- Court: Court of Appeal of New Zealand
- Full case name: ROLLS-ROYCE NEW ZEALAND LIMITED Appellant v CARTER HOLT HARVEY LIMITED Respondent And Strike-Out Respondent AND GENESIS POWER LIMITED Strike-Out Applicant
- Decided: 23 June 2004
- Citation: [2005] 1 NZLR 324
- Transcript: Court of Appeal judgment

Court membership
- Judges sitting: Gault P, Anderson J, Glazebrook J

Keywords
- negligence

= Rolls-Royce New Zealand Ltd v Carter Holt Harvey Ltd =

Rolls-Royce New Zealand Ltd v Carter Holt Harvey Ltd [2005] 1 NZLR 324 is decision of the Court of Appeal of New Zealand regarding tort claims in situations where a claim can be in both tort and contract.

==Background==
Carter Holt entered into a contract with ECNZ (now Genesis Energy) for them to construct a cogeneration plant at their Kinleith paper mill that would be fueled by waste byproduct from the mill, with the contract having a non liability clause.

ECNZ in turn subcontracted the work to Rolls-Royce.

Problems later were experienced with the generators that were installed, and CHH sued ECNZ for breach of contract. As there was no contract between CHH and Rolls-Royce, they were sued for negligence in tort.

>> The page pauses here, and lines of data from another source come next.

-- ==== Sys2Proof/Machine/Reservations.lean ====
section
/-! DEFINITION. Reservations: how the Stock Unit places and removes them (R59, R60), and how the Van Unit keeps its visit in
step with the Stock Unit's reports (R139 to R143). -/

namespace Sys2Proof.Machine

open Sys2Proof

/-! ### Placing and removing (R59) -/

/-- Place drop reservation; the first part says whether it was granted (R59). -/
def placeDrop (p : DockPos) (s : State) : Bool × State :=
  if (s.dock p).canReserve then (true, stockDone (s.modDock p fun d => { d with vanDrop := true }))
  else (false, s)

/-- Place pickup reservation; the first part says whether it was granted (R59). -/
def placePickup (p : DockPos) (s : State) : Bool × State :=
  if (s.dock p).state = .occupied then
    (true, stockDone (s.modBike p fun b => { b with pickup := true }))
  else (false, s)

/-- Remove the drop reservation of a position (R59). -/
def removeDrop (p : DockPos) (s : State) : State :=
  stockDone (s.modDock p fun d => { d with vanDrop := false })

/-- A dock record without its reservations. -/
def DockRec.unreserved (d : DockRec) : DockRec :=
  { d with vanDrop := false, bike := d.bike.map fun b => { b with pickup := false } }

/-- Remove all reservations (R59). -/
def removeAll (s : State) : State :=
  stockDone (s.modStock fun st => { st with docks := st.docks.map DockRec.unreserved })

/-! ### Pickup candidates (R140, R143) -/

/-- The best of a list of positions. -/
def bestBy (before : DockPos → DockPos → Bool) (l : List DockPos) : Option DockPos :=
  l.foldl
    (fun a p =>
      match a with
      | none => some p
      | some q => if before p q then some p else some q)
    none

/-- Ascending docked-at time, then position (R140). -/
def State.dockedBefore (s : State) (p q : DockPos) : Bool :=
  if s.dockedAt p ≠ s.dockedAt q then decide (s.dockedAt p < s.dockedAt q) else decide (p.val < q.val)

/-- The order of group (3): for ELECTRIC, descending battery first (R140). -/
def State.releasableBefore (s : State) (k : BikeKind) (p q : DockPos) : Bool :=
  if k = .electric ∧ s.batteryAt p ≠ s.batteryAt q then decide (s.batteryAt q < s.batteryAt p) else s.dockedBefore p q

/-- Whether a record is OCCUPIED with a bike of a kind and no pickup reservation (R140). -/
def DockRec.candidate (d : DockRec) (k : BikeKind) : Bool :=
  match d.state, d.bike with
  | .occupied, some b => b.kind == k && !b.pickup
  | _, _ => false

/-- The position of a candidate that holds a named bike. -/
def State.candidateNamed (s : State) (k : BikeKind) (ok : DockPos → Bool) (id : Nat) : Option DockPos :=
  positions.find? fun p => ok p && (s.dock p).candidate k && (s.dock p).holds id

/-- The first candidate of a kind by the three groups of R140, among the positions allowed. -/
def State.firstCandidate (s : State) (k : BikeKind) (named : List Nat) (ok : DockPos → Bool) : Option DockPos :=
  match named.findSome? (s.candidateNamed k ok) with
  | some p => some p
  | none =>
    match
      bestBy s.dockedBefore
        (positions.filter fun p =>
          ok p && (s.dock p).candidate k && (s.dock p).bike.any fun b => b.hold == .quarantine) with
    | some p => some p
    | none =>
      if perKind s.stock.low k < s.stock.releasable k then
        bestBy (s.releasableBefore k) (positions.filter fun p => ok p && (s.dock p).countsFor k)
      else none

/-! ### The visit's lists -/

/-- The number of pickup reservations of a kind that a visit holds, a held removal among them (R141). -/
def Visit.pickupsOf (v : Visit) (k : BikeKind) : Nat := v.pickups.countP fun x => x.kind == k

/-- The visit changed, where one is active. -/
def State.modVisit (s : State) (f : Visit → Visit) : State := s.setVisit (s.van.visit.map f)

/-- A bike reserved at a position joins the visit's pickup reservations. -/
def Visit.addPickup (v : Visit) (p : DockPos) (b : Bike) : Visit :=
  { v with pickups := v.pickups ++ [{ pos := p, bike := b.id, kind := b.kind, held := false }] }

/-- A pickup reservation is asked for at a position, and on a grant joins the visit (R140, R142, R143). -/
def reservePickup (p : DockPos) (s : State) : State :=
  match (s.dock p).bike, placePickup p s with
  | some b, (true, t) => t.modVisit fun v => v.addPickup p b
  | _, _ => s

/-- One replacement is sought for a reservation lost (R143); `ok` leaves out the dock whose bike is going. -/
def seekOne (k : BikeKind) (ok : DockPos → Bool) (s : State) : State :=
  match s.van.visit with
  | none => s
  | some v =>
    match v.plan with
    | none => s
    | some plan =>
      if v.pickupsOf k < perKind plan.remPickups k then
        match s.firstCandidate k plan.order.named ok with
        | none => s
        | some p => reservePickup p s
      else s

/-! ### Reports of the Stock Unit to the Van Unit (R141, R142) -/

/-- A pickup reservation was removed at a position (R141): held while a pickup of this visit is in flight there, else the
position leaves the visit and a replacement is sought (R143). The bike that leaves is no candidate, and while its record still
stands OCCUPIED (R38 step 2) it counts in releasable(k) for the test against L(k). DEDUCED, log 72. -/
def tellPickupRemoved (p : DockPos) (s : State) : State :=
  match s.van.visit with
  | none => s
  | some v =>
    match v.pickups.find? fun x => x.pos == p with
    | none => s
    | some x =>
      if v.inFlight.contains p then
        s.modVisit fun v => { v with pickups := v.pickups.map fun y => if y.pos = p then { y with held := true } else y }
      else
        seekOne x.kind (fun q => q != p)
          (s.modVisit fun v => { v with pickups := v.pickups.eraseP fun y => y.pos == p })

/-- A drop reservation moved from one position to another (R141). -/
def tellDropMoved (p q : DockPos) (s : State) : State :=
  s.modVisit fun v => { v with drops := v.drops.map fun x => if x = p then q else x }

/-- A drop reservation was lost (R141). -/
def tellDropLost (p : DockPos) (s : State) : State := s.modVisit fun v => { v with drops := v.drops.erase p }

/-- A docked bike has been put in QUARANTINE (R142): a PLANNED visit with room for its kind reserves it. -/
def tellQuarantine (p : DockPos) (s : State) : State :=
  match s.van.visit, (s.dock p).bike with
  | some v, some b =>
    match v.plan with
    | none => s
    | some plan =>
      if b.pickup = false ∧ v.pickupsOf b.kind < perKind plan.remPickups b.kind then reservePickup p s else s
  | _, _ => s

/-- The pickup reservation on the bike of a record is removed, and the Van Unit is told (R36, R38, R52). -/
def dropPickup (p : DockPos) (s : State) : State :=
  if (s.dock p).bike.any Bike.pickup then tellPickupRemoved p (s.modBike p fun b => { b with pickup := false }) else s

/-! ### Moving a drop reservation (R60) -/

/-- The highest-numbered record, other than one, that may take a drop reservation (R60). -/
def State.moveTarget (s : State) (p : DockPos) : Option DockPos :=
  positions.reverse.find? fun q => q != p && (s.dock q).canReserve

/-- A drop reservation that must leave its record is moved, or lost (R60). -/
def moveDrop (p : DockPos) (s : State) : State :=
  let t := s.modDock p fun d => { d with vanDrop := false }
  match s.moveTarget p with
  | some q => tellDropMoved p q (t.modDock q fun d => { d with vanDrop := true })
  | none => tellDropLost p t

/-- A drop reservation on a record, where it has one, is moved (R60). DEDUCED, log 41. -/
def moveDropFrom (p : DockPos) (s : State) : State := if (s.dock p).vanDrop then moveDrop p s else s

end Sys2Proof.Machine
end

Rolls-Royce applied for the tort claim against them to be struck out on the basis that ECNZ could not have a claim in both contract and tort.

==Held==
The court ruled where parties are involved in complex commercial relationships, there could only be duties owed in contract, and not in tort. Accordingly, the court granted Rolls-Royces application to strike out part of the claim.

However, the court did leave open to a claim in tort still being arguable for misrepresentation claims in tort, as per in Hedley Byrne.